What you need to do: Your reply should be one number: how many lines of the records below contain the string "Instr".

══════════════════════════════

-- ==== Sys2Proof/Certificates/Slice0/Obligations.lean ====
section
/-! DEFINITION. The statements for the provers, one def each, named by what they state. Each docstring names the rules of spec/ it formalises. -/

open Sys2Proof Sys2Proof.Machine

/-! ### Encoding (30_encoding) -/

/-- R97 (the spec derives it from R91 to R94): the 18 words of the opcode map, in the order of the commands, are exactly the words that decode, each to its own command and to no other. -/
def Obligations.LegalWordsAreTheEighteen : Prop :=
  let words : List Word := [0x000, 0x001, 0x101, 0x002, 0x003, 0x203, 0x403, 0x603, 0x803, 0x004, 0x005, 0x105,
    0x010, 0x011, 0x012, 0x013, 0x014, 0x015]
  [Instr.nop, .init, .initDs, .write, .writei8, .writei16, .writei32, .writei64, .writei128, .finish, .hash, .hashDs,
    .mum, .mix, .evolve, .read32, .read64, .core].map encode = words ∧
  (∀ (w : Word) (i : Instr), decode w = .ok i ↔ w = encode i) ∧
  (∀ w : Word, (∃ i, decode w = .ok i) ↔ w ∈ words)

/-- R97, R103: words written out from the tables read as the commands they stand for, and R103's illegal words are refused on R103's grounds. -/
def Obligations.WordsReadAsTheTableSays : Prop :=
  decode 0x000 = .ok .nop ∧ decode 0x001 = .ok .init ∧ decode 0x101 = .ok .initDs ∧
  decode 0x002 = .ok .write ∧ decode 0x003 = .ok .writei8 ∧ decode 0x203 = .ok .writei16 ∧
  decode 0x403 = .ok .writei32 ∧ decode 0x603 = .ok .writei64 ∧ decode 0x803 = .ok .writei128 ∧
  decode 0x004 = .ok .finish ∧ decode 0x005 = .ok .hash ∧ decode 0x105 = .ok .hashDs ∧
  decode 0x010 = .ok .mum ∧ decode 0x011 = .ok .mix ∧ decode 0x012 = .ok .evolve ∧
  decode 0x013 = .ok .read32 ∧ decode 0x014 = .ok .read64 ∧ decode 0x015 = .ok .core ∧
  decode 0x106 = .error .reservedOp ∧ decode 0x102 = .error .seedSelect ∧
  decode 0xA03 = .error .widthCode ∧ decode 0x1000 = .error .reservedBits

/-- R98: a word is illegal exactly on the five grounds (a) to (e), read off its bits, and a CMD write of an illegal word to an idle block without error sets ERR to 1 and changes nothing else. -/
def Obligations.IllegalWordsAreThoseOfTheFiveGrounds : Prop :=
  (∀ w : Word, (∀ i, decode w ≠ .ok i) ↔
    ((w.extractLsb' 0 8).toNat ∉ [0x00, 0x01, 0x02, 0x03, 0x04, 0x05, 0x10, 0x11, 0x12, 0x13, 0x14, 0x15]
      ∨ w.extractLsb' 12 52 ≠ 0
      ∨ (w.getLsbD 8 = true ∧ (w.extractLsb' 0 8).toNat ∉ [0x01, 0x05])
      ∨ (w.extractLsb' 9 3 ≠ 0 ∧ (w.extractLsb' 0 8).toNat ≠ 0x03)
      ∨ (5 ≤ (w.extractLsb' 9 3).toNat ∧ (w.extractLsb' 0 8).toNat = 0x03))) ∧
  (∀ (w : Word) (s : State), (∀ i, decode w ≠ .ok i) → s.fsm = .idle → s.err = 0 →
    hostWriteAt 0x010 8 w s = { s with err := 1 })

/-! ### Reset and sequencing (10_state, 70_reset_and_hazards) -/

/-- R270: every piece of state has its value after reset, on every build; State.reset is such a state, and INIT.DS changes nothing of it. The model's own fields (agenda, returned, draws) and BASE are not the spec's and are left open here. -/
def Obligations.ResetLeavesTheSpecValues : Prop :=
  (∃ (b : Build) (moves : List Move) (ret : List Word) (n : Nat), b.wf = true ∧
    State.reset = State.resetWith b moves ret n) ∧
  ∀ (b : Build) (moves : List Move) (ret : List Word) (n : Nat),
    let s := State.resetWith b moves ret n
    s.build = b ∧ s.fsm = .idle ∧ s.pend = none ∧ statusOf s = 0 ∧ s.ovf = false ∧ s.err = 0 ∧ s.band = 0 ∧
    s.seed = b.defaultSeed ∧ s.accA = 0 ∧ s.accB = 0 ∧ s.size = 0 ∧
    s.arg0 = 0 ∧ s.arg1 = 0 ∧ s.chunkOff = 0 ∧ s.chunkLen = 0 ∧ s.res0 = 0 ∧ s.res1 = 0 ∧
    (∀ k, memGet s.ibuf k = none) ∧ s.modelFault = none ∧
    readReg .id s = 0x5241504944480001 ∧ (b.wf = true → (readReg .param s).toNat = b.bufBytes) ∧
    readReg .secret0 s = b.secret0 ∧ readReg .secret1 s = b.secret1 ∧ readReg .secret2 s = b.secret2 ∧
    readReg .dseed s = b.defaultSeed ∧ readReg .cmd s = 0 ∧
    exec .initDs s = .next s

/-- R271: reset in either FSM state abandons the pending command and gives every state its reset value; and the host's two writes 0xA to STATUS and INIT.DS to CMD, with the completion, give the reset values of OVF, ERR, the FSM and the streaming registers in an idle block. That reset leaves the model's own fields (agenda, returned, draws) is the model's choice (log entry 6); the moves stand in its agenda (log entry 1). -/
def Obligations.ResetAbandonsTheCommandAndHostCanRestart : Prop :=
  (∀ (s : State) (rest : List Move), s.agenda = .reset :: rest →
    step s = .next (State.resetWith s.build rest s.returned s.draws)) ∧
  (∀ s : State, s.fsm = .idle → s.pend = none →
    s.agenda = scriptStore s.build 8 0x018 0xA ++ scriptCmd s.build .initDs ++ [.complete] →
    Host.Core.run core 3 s = .next { s with
      agenda := []
      ovf := false
      err := 0
      seed := s.build.defaultSeed
      accA := 0
      accB := 0
      size := 0 })

/-- R281: where the datapath's completion is next and the latch holds a command, the step is exec of that command followed by the end of EXEC and the move's leaving the agenda. That a completion is also what an empty agenda leaves to a busy block is the model's form of R287 (log entry 1). -/
def Obligations.StepRunsTheLatchedCommand : Prop :=
  ∀ (s : State) (c : Word) (i : Instr), s.fsm = .exec → s.pend = some c → decode c = .ok i →
    (s.agenda = [] ∨ ∃ rest, s.agenda = .complete :: rest) →
    step s = onNext (fun t => { t with pend := none, fsm := .idle, agenda := t.agenda.tail }) (exec i s)

/-- The invariant of reachable states (Safety): a legal admitted command is latched exactly in EXEC, ERR is never 5 or above 6, BAND is at most 8, IBUF keeps its canonical form, the build meets R9. Every step keeps it, from every state that meets it. -/
def Obligations.StepKeepsTheInvariant : Prop :=
  ∀ s t : State, s.Inv → step s = .next t → t.Inv

/-- The invariant holds after reset, for every build that meets R9 and every agenda, and the reset state is a clean entry (R273). State.reset has the default constants of R9, which the spec has from general knowledge: the model's choice of build (log entry 2, PRESUMED). -/
def Obligations.ResetMeetsTheInvariant : Prop :=
  State.reset.Inv ∧ State.reset.CleanEntry ∧
  (State.reset.build.secret0 = 0x2d358dccaa6c78a5 ∧ State.reset.build.secret1 = 0x8bb84b93962eacc9 ∧
    State.reset.build.secret2 = 0x4b33a62ed433d4a3 ∧ State.reset.build.defaultSeed = 0xbdd89aa982704029 ∧
    State.reset.build.bufBytes = 4096) ∧
  ∀ (b : Build) (moves : List Move) (ret : List Word) (n : Nat), b.wf = true →
    (State.resetWith b moves ret n).Inv ∧ (State.resetWith b moves ret n).CleanEntry

/-- R9, R22, R23, R36: no step changes the build parameters, so ID, PARAM, SECRET0 to SECRET2 and DSEED always read their constants. -/
def Obligations.StepKeepsTheConstants : Prop :=
  ∀ s t : State, step s = .next t → t.build = s.build ∧
    ∀ r ∈ [Reg.id, .param, .secret0, .secret1, .secret2, .dseed], readReg r t = readReg r s

/-- R26: BUSY reads 1 exactly in EXEC, is set only by acceptance of a CMD write, and is cleared only by completion or reset; its reset value is 0. -/
def Obligations.BusyChangesOnlyByAcceptanceAndCompletion : Prop :=
  (statusOf State.reset).getLsbD 0 = false ∧
  (∀ s : State, (statusOf s).getLsbD 0 = true ↔ s.fsm = .exec) ∧
  (∀ s t : State, step s = .next t → s.fsm = .idle → t.fsm = .exec →
    ∃ addr c i, nextMove s = some (.hostWrite addr 8 c) ∧ portOffset s.build addr = some 0x010 ∧
      s.err = 0 ∧ decode c = .ok i ∧ operandCheck i s = none ∧ t.pend = some c) ∧
  (∀ s t : State, step s = .next t → s.fsm = .exec → t.fsm = .idle →
    nextMove s = some .complete ∨ nextMove s = some .reset)

/-- R37, R75, R283: while a command is pending, no host access changes the latch, the FSM, an operand register or IBUF, so a command's inputs are those at acceptance. -/
def Obligations.OperandsAreFrozenWhileBusy : Prop :=
  ∀ (s t : State) (m : Move), s.fsm = .exec → nextMove s = some m → m ≠ .complete → m ≠ .reset →
    step s = .next t →
    t.fsm = .exec ∧ t.pend = s.pend ∧ t.seed = s.seed ∧ t.accA = s.accA ∧ t.accB = s.accB ∧ t.size = s.size ∧
    t.arg0 = s.arg0 ∧ t.arg1 = s.arg1 ∧ t.chunkOff = s.chunkOff ∧ t.chunkLen = s.chunkLen ∧ t.ibuf = s.ibuf

/-- R246, R163, R241: every command completes in every state, and where its acceptance checks hold it raises no error. -/
def Obligations.EveryCommandCompletes : Prop :=
  ∀ (i : Instr) (s : State), ∃ t, exec i s = .next t ∧ (operandCheck i s = none → t.err = s.err)

/-- R287: from every state that meets the invariant, with every move of the agenda inside the window, the run of one step more than the agenda holds ends idle with nothing pending. -/
def Obligations.EveryRunReachesIdle : Prop :=
  ∀ s : State, s.Inv → agendaInWindow s.build s.agenda →
    ∃ t, Host.Core.run core (s.agenda.length + 1) s = .next t ∧ t.fsm = .idle ∧ t.pend = none ∧ t.agenda = []

/-- R241: in the states that meet the invariant no step is refused, and the only stop is a host access outside the block's window. R62: the window holds every register, reserved and IBUF offset of a legal build, as far as HAW = ceil(log2(0x1000 + BUF_BYTES)) bits of offset reach, and BASE + off is offset off. That an address below BASE or an offset of 2^HAW or more is outside, and stops, is the model's choice (log entry 7). -/
def Obligations.StepStopsOnlyOutsideTheWindow : Prop :=
  (∀ s : State, s.Inv → (∃ t, step s = .next t) ∨
    (step s = .fault .outsideWindow ∧ ∃ m, nextMove s = some m ∧ ¬ m.inWindow s.build)) ∧
  (∀ (b : Build) (off : Nat), b.wf = true → off < 0x1000 + b.bufBytes → portOffset b (b.base + off) = some off) ∧
  (∀ (b : Build) (off : Nat), portOffset b (b.base + off)
    = if off < 2 ^ Nat.clog 2 (0x1000 + b.bufBytes) then some off else none) ∧
  (∀ (b : Build) (addr : Nat), addr < b.base → portOffset b addr = none)

/-! ### Errors, flags and acceptance (00_scope R15, 10_state R25 to R30, 60_exceptions) -/

/-- R15: raise records its code only where ERR is 0, and changes nothing else; the codes are those of R240. -/
def Obligations.RaiseKeepsTheFirstError : Prop :=
  (∀ (e : ErrorCode) (s : State), s.err = 0 → s.raise e = { s with err := e.code }) ∧
  (∀ (e : ErrorCode) (s : State), s.err ≠ 0 → s.raise e = s) ∧
  ErrorCode.illegalCmd.code = 1 ∧ ErrorCode.chunkRange.code = 2 ∧ ErrorCode.readBounds.code = 3 ∧
  ErrorCode.busyAccess.code = 4 ∧ ErrorCode.internal.code = 5 ∧ ErrorCode.badAccess.code = 6

/-- R29: a step changes ERR only from 0 to a raised code, or to 0 by a STATUS write with ERRCLR or by reset; that write does clear it; its reset value is 0. -/
def Obligations.ErrIsStickyUntilCleared : Prop :=
  State.reset.err = 0 ∧
  (∀ s t : State, step s = .next t → t.err ≠ s.err →
    (s.err = 0 ∧ ∃ e : ErrorCode, t.err = e.code) ∨
    (t.err = 0 ∧ (nextMove s = some .reset ∨ ∃ addr w, nextMove s = some (.hostWrite addr 8 w) ∧
      portOffset s.build addr = some 0x018 ∧ w.getLsbD 3 = true))) ∧
  (∀ (s : State) (w : Word), w.getLsbD 3 = true → (hostWriteAt 0x018 8 w s).err = 0)

/-- R28: a WRITE or WRITEI whose exact size sum reaches 2^64 sets OVF, with no error, and nothing else does; OVF is cleared only by a STATUS write of 1 to bit 1, which does clear it, or by reset; its reset value is 0. -/
def Obligations.OvfIsStickyUntilCleared : Prop :=
  State.reset.ovf = false ∧
  (∀ (s t : State) (c : Word) (i : Instr) (n : Nat), step s = .next t → nextMove s = some .complete → s.fsm = .exec →
    s.pend = some c → decode c = .ok i →
    (i, n) ∈ [(Instr.write, s.chunkLen.toNat), (.writei8, 1), (.writei16, 2), (.writei32, 4), (.writei64, 8), (.writei128, 16)] →
    2 ^ 64 ≤ s.size.toNat + n → t.ovf = true ∧ t.err = s.err) ∧
  (∀ s t : State, step s = .next t → s.ovf = false → t.ovf = true →
    nextMove s = some .complete ∧ ∃ c i n, s.pend = some c ∧ decode c = .ok i ∧
      (i, n) ∈ [(Instr.write, s.chunkLen.toNat), (.writei8, 1), (.writei16, 2), (.writei32, 4), (.writei64, 8), (.writei128, 16)] ∧
      2 ^ 64 ≤ s.size.toNat + n) ∧
  (∀ s t : State, step s = .next t → s.ovf = true → t.ovf = false →
    nextMove s = some .reset ∨ ∃ addr w, nextMove s = some (.hostWrite addr 8 w) ∧
      portOffset s.build addr = some 0x018 ∧ w.getLsbD 1 = true) ∧
  (∀ (s : State) (w : Word), w.getLsbD 1 = true → (hostWriteAt 0x018 8 w s).ovf = false)

/-- R30: the completion of a command that runs the core sets BAND to the class of the length it folds; nothing else changes BAND but reset, whose value is 0; the class is at most 8. -/
def Obligations.BandIsWrittenOnlyByCoreCommands : Prop :=
  State.reset.band = 0 ∧ (∀ n : Nat, bandClass n ≤ 8) ∧
  (∀ (s t : State) (c : Word) (i : Instr) (n : Nat), step s = .next t → nextMove s = some .complete → s.fsm = .exec →
    s.pend = some c → decode c = .ok i →
    (i, n) ∈ [(Instr.write, s.chunkLen.toNat), (.hash, s.chunkLen.toNat), (.hashDs, s.chunkLen.toNat), (.core, s.chunkLen.toNat),
      (.writei8, 1), (.writei16, 2), (.writei32, 4), (.writei64, 8), (.writei128, 16)] →
    t.band.toNat = bandClass n) ∧
  (∀ s t : State, step s = .next t → t.band ≠ s.band →
    nextMove s = some .reset ∨
    (nextMove s = some .complete ∧ ∃ c i, s.pend = some c ∧ decode c = .ok i ∧
      i ∈ [Instr.write, .hash, .hashDs, .core, .writei8, .writei16, .writei32, .writei64, .writei128]))

/-- R243, R247: the acceptance of a CMD write, in its order: busy, halted, ILLEGAL_CMD, CHUNK_RANGE, READ_BOUNDS, and else the latch takes the word and EXEC begins. Each clause excludes those before it. -/
def Obligations.AcceptanceChecksInOrder : Prop :=
  let legal : List Word := [0x000, 0x001, 0x101, 0x002, 0x003, 0x203, 0x403, 0x603, 0x803, 0x004, 0x005, 0x105,
    0x010, 0x011, 0x012, 0x013, 0x014, 0x015]
  let chunk : List Word := [0x002, 0x005, 0x105, 0x015, 0x013, 0x014]
  ∀ (c : Word) (s : State), hostWriteAt 0x010 8 c s =
    if s.fsm = .exec then s.raise .busyAccess
    else if s.err ≠ 0 then s
    else if c ∉ legal then s.raise .illegalCmd
    else if c ∈ chunk ∧ s.build.bufBytes < s.chunkOff.toNat + s.chunkLen.toNat then s.raise .chunkRange
    else if c = 0x013 ∧ s.chunkLen.toNat < s.arg0.toNat + 4 then s.raise .readBounds
    else if c = 0x014 ∧ s.chunkLen.toNat < s.arg0.toNat + 8 then s.raise .readBounds
    else { s with pend := some c, fsm := .exec }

══════════════════════════════

Answer space: 10